Now, let’s have a look at the performance metrics for our scenarios.

#' rmse, mae, mad ggplot(for_df[for_df$variable %in% c('rmse', 'mae', 'mad'), ], aes(x=as.factor(my_mean), y=value, fill=as.factor(my_sd))) + geom_boxplot() + facet_wrap(~ as.factor(variable), ncol=3) + xlab('Prediction mean') + guides(fill=guide_legend(title='Prediction standard deviation')) + theme(legend.position='bottom') + ggtitle('Influence of mean and standard deviation of prediction')

As expected, performance metrics increase with difference of prediction mean and observed mean (e.g. increasing box plots of the same color). Such increase is the steepest for RMSE, the least steep for MAD.

We can also see that the higher standard deviation, the higher is the error (blue boxplots are higher than red ones). This is true especially for RMSE, which is more penalizing larger errors.

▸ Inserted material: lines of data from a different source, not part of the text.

-- ==== Sys2Proof/Machine/Exhaust.lean ====
section
/-!
DEFINITION. Stage 4, exhaust and solvent load (R90 to R98).
-/
namespace Sys2Proof.Machine

/-- What stage 4 reads beside its record: the active tables, the dryer state, v_s and the LEL entry. -/
structure ExhaustInputs where
  tables : Tables
  dryer  : DryerState
  vs     : Nat
  lel    : Sample
deriving DecidableEq, Repr

/-- The LEL hold timer after its update: held at 0 outside the heated states (R91 item 1). -/
def ExhaustRec.heldFor (r : ExhaustRec) (i : ExhaustInputs) : Nat :=
  if i.dryer.heated then holdStep r.hold i.lel i.tables.comm.period else 0

/-- The last valid LEL (R91 item 1). -/
def ExhaustRec.level' (r : ExhaustRec) (i : ExhaustInputs) : Int :=
  match i.lel with
  | .valid x => x
  | .invalid | .absent => r.lastLel

/-- The exhaust record after stage 4 (R91 items 1 and 2, R95). -/
def ExhaustRec.step (r : ExhaustRec) (i : ExhaustInputs) : ExhaustRec where
  lastLel := r.level' i
  hold := r.heldFor i
  alarm := (i.tables.comm.lelAlarm : Int) < r.level' i
  level := (i.tables.comm.lelTrip : Int) ≤ r.level' i

/-- The LEL hold has run out while the dryer is heated (R96). -/
def ExhaustRec.holdOut (r : ExhaustRec) (i : ExhaustInputs) : Bool :=
  i.dryer.heated && !i.lel.isValid && i.tables.comm.lelHold < r.heldFor i

/-- A valid reading at or above the trip level (R95). -/
def ExhaustInputs.levelTrips (i : ExhaustInputs) : Bool :=
  match i.lel with
  | .valid x => (i.tables.comm.lelTrip : Int) ≤ x
  | .invalid | .absent => false

/-- The LEL trim T_L in 0.01 % at solvent level λ (R94). -/
def lelTrim (c : Commissioning) (level : Int) : Int :=
  if (c.lelAlarm : Int) < level then trunc ((c.lelGain : Int) * (level - c.lelAlarm)) 10 else 0

/-- EXHAUST in 0.01 % (R92, R93). -/
def ExhaustRec.damper (r : ExhaustRec) (i : ExhaustInputs) : Int :=
  let c := i.tables.comm
  match i.dryer with
  | .cold => 0
  | .preheat | .ready | .hold => clamp c.standbyExhaust c.exhaustMin 10000
  | .run =>
    if r.holdOut i then 10000
    else clamp (curveValue i.tables.recipe.damperCurve i.vs + lelTrim c (r.level' i)) c.exhaustMin 10000
  | .purge => 10000
  | .cooldown => c.exhaustMin

/-- What stage 4 reads. -/
def State.exhaustInputs (s : State) : ExhaustInputs where
  tables := s.svc.active
  dryer := s.engine.dryer.state
  vs := s.engine.speed.vs
  lel := s.engine.samples.lel

/-- The engine after stage 4. -/
def State.exhaustEngine (s : State) (c : Computation) : Engine :=
  { s.engine with
    exhaust := s.engine.exhaust.step s.exhaustInputs
    working := { s.engine.working with exhaust := s.engine.exhaust.damper s.exhaustInputs }
    flight := some { c with stage := .track } }

/-- Stage 4 takes place for the computation in flight (R91). -/
def takeExhaustStage (c : Computation) (s : State) : State :=
  let s1 := { s with engine := s.exhaustEngine c }
  let s2 := State.latchIf (s.engine.exhaust.step s.exhaustInputs).alarm .lelAlarm s1
  State.tripIf (s.exhaustInputs.levelTrips || s.engine.exhaust.holdOut s.exhaustInputs) .lel s2

/-- EXHAUST_STAGE (R91). -/
def execExhaustStage (time : Nat) (s : State) : Host.Outcome State Fault Refusal :=
  .next (s.atStage .exhaust fun c => takeExhaustStage c (s.advanceTo time))

/-- LEL_HOLD_RUN_OUT (R96): stage 4 of a computation in which the LEL hold has run out with the dryer heated
(assumption 9). -/
def execLelHoldRunOut (time : Nat) (s : State) : Host.Outcome State Fault Refusal :=
  .next (s.atStage .exhaust fun c =>
    if s.engine.exhaust.holdOut s.exhaustInputs then takeExhaustStage c (s.advanceTo time) else s)

end Sys2Proof.Machine
end

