-- ==== Sys2Proof/Machine/LinePort.lean ====
section
/-!
DEFINITION. The Line Port: links (R1), arrival and forwarding of frames (R2 to R6), the writing of output cells (R9,
R10), and the service lane (R162).
-/
namespace Sys2Proof.Machine

/-! ### Links (R1) -/

/-- What the physical layer of a port reports. -/
def Pins.report (p : Pins) (port : Port) (up : Bool) : Pins :=
  match port with
  | .ringIn => { p with phyIn := up }
  | .ringOut => { p with phyOut := up }

/-- The link state of a port. -/
def LinePort.link (l : LinePort) (port : Port) : Bool :=
  match port with
  | .ringIn => l.inUp
  | .ringOut => l.outUp

/-- The link state of a port replaced. -/
def LinePort.setLink (l : LinePort) (port : Port) (up : Bool) : LinePort :=
  match port with
  | .ringIn => { l with inUp := up }
  | .ringOut => { l with outUp := up }

/-- The physical layer's report is taken; a port held in reset stays DOWN (R1). -/
def State.setLink (s : State) (port : Port) (up : Bool) : State :=
  { s with
    pins := s.pins.report port up
    port := if s.pins.resetN then s.port.setLink port up else s.port }

/-- PORT_LINK_UP (R1). -/
def execPortLinkUp (port : Port) (s : State) : Host.Outcome State Fault Refusal := .next (s.setLink port true)

/-- A frame whose check sequence fails, or whose reception is cut short, is counted (R3, R1, R14). -/
def State.countFcs (s : State) : State := { s with port := { s.port with fcsFailed := s.port.fcsFailed + 1 } }

/-- The frame cut short by the loss of a link (Table 1.1): on IN it is counted, but for LOADING, where no count changes
(R5); on OUT, the last frame sent is lost (assumption 12). -/
def State.cutFrame (s : State) (port : Port) : State :=
  match port with
  | .ringIn => if s.svc.node = .loading then s else s.countFcs
  | .ringOut => { s with sent := s.sent.dropLast }

/-- PORT_LINK_DOWN (R1): `cut` says that the loss cuts a frame short, which needs a port that was UP. -/
def execPortLinkDown (port : Port) (cut : Bool) (s : State) : Host.Outcome State Fault Refusal :=
  .next ((if cut = true ∧ s.port.link port = true then s.cutFrame port else s).setLink port false)

/-! ### Output cells (R9, R10) -/

/-- The FIRE value written (R10): 0 while the latch is set, otherwise the read side bounded by the zone's max fire. -/
def State.fireValue (s : State) (z : Nat) : Int :=
  if s.trip.latch then 0 else clamp (s.port.readSide.fire.getD z 0) 0 (s.svc.active.comm.maxFire z)

/-- The value written to an output channel's cell (R9, R10). -/
def State.outputValue (s : State) (ch : Nat) : Half :=
  if 32 ≤ ch ∧ ch < 38 then cellBits (s.fireValue (ch - 32)) else s.port.readSide.value ch

/-- The output channel mapped to a cell, if the active CELL_MAP names one. -/
def Commissioning.outputAt (c : Commissioning) (cell : Nat) : Option Nat :=
  firstSome (tabulate 64 fun i =>
    if isOutputChannel (c.mapChannel i) = true ∧ c.mapCell i = cell then some (c.mapChannel i) else none)

/-- Cell `i` of a processed CYCLE frame as it leaves (R9): quality GOOD where it is written. -/
def State.writeCell (s : State) (i : Nat) (cell : Cell) : Cell :=
  match s.svc.active.comm.outputAt i with
  | none => cell
  | some ch => ⟨s.outputValue ch, 1⟩

/-- The process lane as it leaves (R9). -/
def State.writeCells (s : State) (cells : List Cell) : List Cell :=
  cells.zipIdx.map fun p => s.writeCell p.2 p.1

/-! ### The service lane (R162, R180) -/

/-- The record addresses this part and asks to be served (R162). -/
def State.addressed (s : State) (r : Record) : Bool :=
  r.status == 0
    && ((r.mode == 1 && r.address.toNat == s.svc.active.comm.station && s.svc.active.comm.station != 0)
      || (r.mode == 2 && r.address == Config.serialNumber))

/-- The fields of a record that a request kind may use. -/
def Record.request (r : Record) : Request := ⟨r.table, r.option, r.index, r.count, r.payload⟩

/-- The reply written over a record (R180). -/
def Record.answered (r : Record) (reply : Reply) : Record :=
  { r with
    status := reply.status.code
    reason := reply.status.reasonByte
    view := reply.view
    payload := reply.payload }

/-- A record that addresses the part is served (R163): an unknown kind is refused KIND. -/
def serveRecord (r : Record) (s : State) : State × Reply :=
  match RequestKind.ofCode r.kind.toNat with
  | none => (s, .refused .kind r.request)
  | some k => serve k r.request s

/-- An accepted LINE_RESET: the records after it are not served (R177). -/
def endsLane (r : Record) (reply : Reply) : Bool := r.kind == 13 && reply.status == .done

/-- The service lane, in lane order (R162). -/
def serveLane : List Record → State → State × List Record
  | [], s => (s, [])
  | r :: rest, s =>
    if s.addressed r then
      let out := serveRecord r s
      if endsLane r out.2 then (out.1, r.answered out.2 :: rest)
      else
        let tail := serveLane rest out.1
        (tail.1, r.answered out.2 :: tail.2)
    else
      let tail := serveLane rest s
      (tail.1, r :: tail.2)

/-! ### Arrival and forwarding (R2 to R6) -/

/-- A frame is transmitted on OUT, or dropped where OUT is DOWN (R1). -/
def State.forward (s : State) (f : EthFrame) : State := if s.port.outUp then { s with sent := s.sent ++ [f] } else s

/-- A malformed frame is counted (R4, R14). -/
def State.countMalformed (s : State) : State := { s with port := { s.port with malformed := s.port.malformed + 1 } }

/-- The process lane of a processed frame (R6 item 1): the part after it, and the cells that leave. The capture comes
before the writing (assumption 16). -/
def State.processLane (s : State) (f : LineFrame) (time : Nat) : State × List Cell :=
  match f.kind with
  | .cycle =>
    let s1 := s.arrival f.number f.cells time
    (s1, s1.writeCells f.cells)
  | .service => (s, f.cells)

/-- A line frame that passed the checks is processed (R6). -/
def State.process (s : State) (f : LineFrame) (time : Nat) : State :=
  let lane := s.processLane f time
  let served := serveLane f.records lane.1
  served.1.forward ⟨true, lineFrameType, frameBytes { f with cells := lane.2, records := served.2 }⟩

/-- A complete frame has arrived on IN, which is UP, with the node CONFIG or OPERATE (R3, R4, R6). -/
def State.receive (s : State) (frame : EthFrame) (time : Nat) : State :=
  if frame.fcsOk = false then s.countFcs.forward frame
  else if frame.etherType ≠ lineFrameType then s.forward frame
  else
    match parseFrame frame.payload with
    | none => s.countMalformed.forward frame
    | some f => s.process f time

/-- FRAME_ARRIVAL (R1 to R6). A frame on OUT is dropped (R2); none arrives on an IN that is DOWN or held in reset
(assumption 13). -/
def execFrameArrival (port : Port) (time : Nat) (frame : EthFrame) (s : State) : Host.Outcome State Fault Refusal :=
  .next <|
    match port with
    | .ringOut => s.advanceTo time
    | .ringIn =>
      if s.pins.resetN = false ∨ s.port.inUp = false then s
      else if s.svc.node = .loading then s.forward frame
      else (s.advanceTo time).receive frame time

end Sys2Proof.Machine
end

What is positive to see is that all the metrics are on the same scale as the original data and they are comparable. Especially with RMSE it is tricky to visualize in your head how root of mean squared errors could look like.

#' mape, mpe ggplot(for_df[!for_df$variable %in% c('rmse', 'mae', 'mad'), ], aes(x=as.factor(my_mean), y=value, fill=as.factor(my_sd))) + geom_boxplot() + facet_wrap(~ as.factor(variable), ncol=2) + xlab('Prediction mean') + guides(fill=guide_legend(title='Prediction standard deviation')) + theme(legend.position='bottom') + ggtitle('Influence of mean and standard deviation of prediction')

In case of MAPE and MPE we can see that by definition the boxplots are situated around prediction mean. Their spread increases with standard deviation. What is also interesting to note is the relation of MAPE and MPE for small prediction mean and large prediction mean. For the lower values we can see that MPE is much lower, wider and also negative. The reason is that these scenarios may lead to prediction being both above and below the observed target. For higher means the MAPE and MPE are effectivelly equal because it is less common to find prediction below target. So for significantly biased prediction MAPE and (absolute) MPE will be the same.

I hope that by looking at the simple charts you get some feeling for these performance metrics. This should make a choice of the right performance metric for each task easier.

Sometimes you care about the fit for all the observations, sometimes an overall fit is good enough. In some cases you are vulnerable to extreme prediction errors and sometimes you are not. These are all factors to take in consideration when choosing the performance metrics. You should also think about creating your own performance metrics if you need to cover some specific business situation. For example when ordering durable goods based on a 6-months prediction you care about overall performance and the errors in the individual months are not that important. So MPE might be a good measure. But at the same time you prefer your prediction to be higher than the target (which can be closed by a targeted marketing campaign) than lower (which is just lost business). So it would be handy to adjust the MPE measure accordingly.